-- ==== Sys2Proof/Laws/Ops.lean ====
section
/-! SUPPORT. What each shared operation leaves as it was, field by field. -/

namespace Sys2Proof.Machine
▬▬▬▬▬▬
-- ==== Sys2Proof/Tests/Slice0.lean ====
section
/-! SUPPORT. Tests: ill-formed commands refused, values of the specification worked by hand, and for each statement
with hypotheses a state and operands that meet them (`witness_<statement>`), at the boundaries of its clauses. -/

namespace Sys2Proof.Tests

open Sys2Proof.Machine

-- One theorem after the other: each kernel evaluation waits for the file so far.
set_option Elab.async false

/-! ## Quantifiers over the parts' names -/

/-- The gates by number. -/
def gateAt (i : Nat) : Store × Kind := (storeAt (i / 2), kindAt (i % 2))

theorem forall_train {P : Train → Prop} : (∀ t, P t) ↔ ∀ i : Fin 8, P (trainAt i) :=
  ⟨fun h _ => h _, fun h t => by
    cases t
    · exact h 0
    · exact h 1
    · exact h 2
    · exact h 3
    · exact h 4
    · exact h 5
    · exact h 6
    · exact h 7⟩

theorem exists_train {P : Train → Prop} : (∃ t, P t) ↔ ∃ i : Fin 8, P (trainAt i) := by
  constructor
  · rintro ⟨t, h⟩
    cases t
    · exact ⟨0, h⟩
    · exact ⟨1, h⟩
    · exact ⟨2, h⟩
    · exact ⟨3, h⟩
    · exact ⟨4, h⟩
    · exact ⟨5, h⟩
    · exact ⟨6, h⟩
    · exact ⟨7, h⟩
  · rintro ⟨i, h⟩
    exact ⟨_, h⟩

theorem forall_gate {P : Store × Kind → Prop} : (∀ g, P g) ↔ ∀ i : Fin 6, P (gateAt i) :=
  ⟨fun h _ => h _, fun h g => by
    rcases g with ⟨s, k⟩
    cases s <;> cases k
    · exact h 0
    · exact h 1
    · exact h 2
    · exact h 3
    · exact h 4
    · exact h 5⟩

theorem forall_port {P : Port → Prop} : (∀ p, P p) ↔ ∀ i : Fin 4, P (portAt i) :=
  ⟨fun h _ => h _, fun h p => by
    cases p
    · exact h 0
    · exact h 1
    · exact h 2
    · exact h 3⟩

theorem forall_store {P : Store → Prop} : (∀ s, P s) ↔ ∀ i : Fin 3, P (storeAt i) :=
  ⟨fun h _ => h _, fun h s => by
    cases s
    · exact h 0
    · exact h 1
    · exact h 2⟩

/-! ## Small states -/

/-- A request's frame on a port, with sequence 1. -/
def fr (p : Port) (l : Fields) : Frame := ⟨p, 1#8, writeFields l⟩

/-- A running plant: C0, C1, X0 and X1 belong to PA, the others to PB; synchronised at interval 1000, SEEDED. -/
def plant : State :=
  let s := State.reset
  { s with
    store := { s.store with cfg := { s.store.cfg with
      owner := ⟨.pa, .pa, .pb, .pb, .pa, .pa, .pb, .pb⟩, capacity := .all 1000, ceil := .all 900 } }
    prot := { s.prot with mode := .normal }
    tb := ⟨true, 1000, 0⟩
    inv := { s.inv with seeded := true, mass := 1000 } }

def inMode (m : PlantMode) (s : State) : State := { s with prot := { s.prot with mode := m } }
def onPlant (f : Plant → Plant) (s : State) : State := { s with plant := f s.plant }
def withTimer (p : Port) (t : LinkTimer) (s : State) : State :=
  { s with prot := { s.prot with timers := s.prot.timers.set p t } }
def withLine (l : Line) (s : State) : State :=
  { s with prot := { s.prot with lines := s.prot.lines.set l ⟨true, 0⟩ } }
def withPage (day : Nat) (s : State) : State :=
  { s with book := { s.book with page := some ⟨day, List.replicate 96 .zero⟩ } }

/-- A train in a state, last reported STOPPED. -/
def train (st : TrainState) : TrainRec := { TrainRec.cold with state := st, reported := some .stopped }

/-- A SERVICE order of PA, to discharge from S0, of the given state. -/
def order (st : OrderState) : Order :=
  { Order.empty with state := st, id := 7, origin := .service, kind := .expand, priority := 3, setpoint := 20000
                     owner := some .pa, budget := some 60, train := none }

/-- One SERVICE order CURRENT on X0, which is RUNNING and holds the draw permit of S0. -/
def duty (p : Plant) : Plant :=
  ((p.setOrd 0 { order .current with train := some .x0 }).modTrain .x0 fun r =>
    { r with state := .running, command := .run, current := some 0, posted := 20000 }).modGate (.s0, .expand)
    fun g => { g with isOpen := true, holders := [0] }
▬▬▬▬▬▬
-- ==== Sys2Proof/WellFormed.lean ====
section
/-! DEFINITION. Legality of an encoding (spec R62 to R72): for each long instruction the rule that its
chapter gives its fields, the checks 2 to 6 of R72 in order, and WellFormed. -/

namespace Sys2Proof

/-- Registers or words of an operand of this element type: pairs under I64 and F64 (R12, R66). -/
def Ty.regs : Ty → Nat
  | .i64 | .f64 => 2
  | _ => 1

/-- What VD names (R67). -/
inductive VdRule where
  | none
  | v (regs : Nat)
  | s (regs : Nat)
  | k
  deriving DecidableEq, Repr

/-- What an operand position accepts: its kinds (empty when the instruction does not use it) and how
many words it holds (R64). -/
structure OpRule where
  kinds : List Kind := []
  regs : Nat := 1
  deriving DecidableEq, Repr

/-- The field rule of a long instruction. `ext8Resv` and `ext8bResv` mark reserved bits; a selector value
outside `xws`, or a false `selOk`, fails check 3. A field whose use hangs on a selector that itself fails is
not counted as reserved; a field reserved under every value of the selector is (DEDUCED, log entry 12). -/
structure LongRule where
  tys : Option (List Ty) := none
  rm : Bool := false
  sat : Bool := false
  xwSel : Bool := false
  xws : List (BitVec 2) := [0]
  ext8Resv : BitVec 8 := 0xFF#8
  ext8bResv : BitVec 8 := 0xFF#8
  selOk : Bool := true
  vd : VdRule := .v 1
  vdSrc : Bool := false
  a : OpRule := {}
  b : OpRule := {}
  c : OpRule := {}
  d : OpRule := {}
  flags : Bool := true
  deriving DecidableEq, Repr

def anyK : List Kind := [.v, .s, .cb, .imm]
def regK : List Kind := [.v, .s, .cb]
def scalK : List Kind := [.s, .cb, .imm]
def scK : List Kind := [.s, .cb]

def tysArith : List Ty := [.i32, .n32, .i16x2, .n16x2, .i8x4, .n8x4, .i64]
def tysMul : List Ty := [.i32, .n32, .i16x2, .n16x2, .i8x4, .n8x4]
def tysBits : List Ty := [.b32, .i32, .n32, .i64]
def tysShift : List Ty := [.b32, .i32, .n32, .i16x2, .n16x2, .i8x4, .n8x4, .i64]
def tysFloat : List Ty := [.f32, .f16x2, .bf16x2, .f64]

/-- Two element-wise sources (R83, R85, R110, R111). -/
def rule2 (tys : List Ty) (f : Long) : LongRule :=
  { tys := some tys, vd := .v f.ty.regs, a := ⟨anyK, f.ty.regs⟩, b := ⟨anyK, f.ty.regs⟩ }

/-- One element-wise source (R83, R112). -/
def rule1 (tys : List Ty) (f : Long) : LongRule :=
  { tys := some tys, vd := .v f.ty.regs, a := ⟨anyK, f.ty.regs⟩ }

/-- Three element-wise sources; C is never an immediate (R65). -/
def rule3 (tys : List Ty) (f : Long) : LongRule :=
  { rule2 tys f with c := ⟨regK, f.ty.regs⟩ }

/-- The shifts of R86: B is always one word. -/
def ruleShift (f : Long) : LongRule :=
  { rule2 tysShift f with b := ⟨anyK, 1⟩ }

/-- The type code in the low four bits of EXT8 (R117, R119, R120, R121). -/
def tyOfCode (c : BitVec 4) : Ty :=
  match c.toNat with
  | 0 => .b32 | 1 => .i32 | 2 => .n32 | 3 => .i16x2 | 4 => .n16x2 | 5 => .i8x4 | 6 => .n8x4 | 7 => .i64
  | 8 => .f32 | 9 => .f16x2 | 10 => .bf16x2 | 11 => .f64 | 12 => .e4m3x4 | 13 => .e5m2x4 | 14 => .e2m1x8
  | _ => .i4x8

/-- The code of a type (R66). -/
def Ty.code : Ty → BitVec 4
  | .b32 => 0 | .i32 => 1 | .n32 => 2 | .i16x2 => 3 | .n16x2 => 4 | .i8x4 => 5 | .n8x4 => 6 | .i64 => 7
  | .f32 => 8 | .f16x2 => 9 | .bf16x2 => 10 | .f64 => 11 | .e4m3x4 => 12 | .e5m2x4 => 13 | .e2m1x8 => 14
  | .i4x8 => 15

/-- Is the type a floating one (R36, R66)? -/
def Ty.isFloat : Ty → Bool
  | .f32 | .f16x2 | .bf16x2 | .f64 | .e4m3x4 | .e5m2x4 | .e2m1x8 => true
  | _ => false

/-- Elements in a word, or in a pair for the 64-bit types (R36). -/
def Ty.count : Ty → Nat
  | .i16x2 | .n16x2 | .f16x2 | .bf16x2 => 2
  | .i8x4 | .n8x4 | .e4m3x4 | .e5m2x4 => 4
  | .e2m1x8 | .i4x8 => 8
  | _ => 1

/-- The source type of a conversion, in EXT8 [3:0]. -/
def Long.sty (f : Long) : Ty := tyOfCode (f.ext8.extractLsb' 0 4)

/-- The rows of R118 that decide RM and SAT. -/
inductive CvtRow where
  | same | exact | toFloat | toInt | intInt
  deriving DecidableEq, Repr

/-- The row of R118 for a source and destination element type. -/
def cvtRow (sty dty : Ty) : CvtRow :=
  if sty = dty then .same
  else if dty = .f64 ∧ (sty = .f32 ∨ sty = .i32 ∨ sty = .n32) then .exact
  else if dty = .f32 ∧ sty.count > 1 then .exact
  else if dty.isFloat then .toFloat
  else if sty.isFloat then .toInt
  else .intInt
▬▬▬▬▬▬
**What you have to do:** Would you copy, unchanged, the stretch of the records above that begins at the line containing "owner := ⟨.pa, .pa, .pb, .pb, .pa, .pa, .pb, .pb⟩, capacity" and ends at the line containing "s.inv with seeded", and only that?

**Final answer:**
      owner := ⟨.pa, .pa, .pb, .pb, .pa, .pa, .pb, .pb⟩, capacity := .all 1000, ceil := .all 900 } }
    prot := { s.prot with mode := .normal }
    tb := ⟨true, 1000, 0⟩
    inv := { s.inv with seeded := true, mass := 1000 } }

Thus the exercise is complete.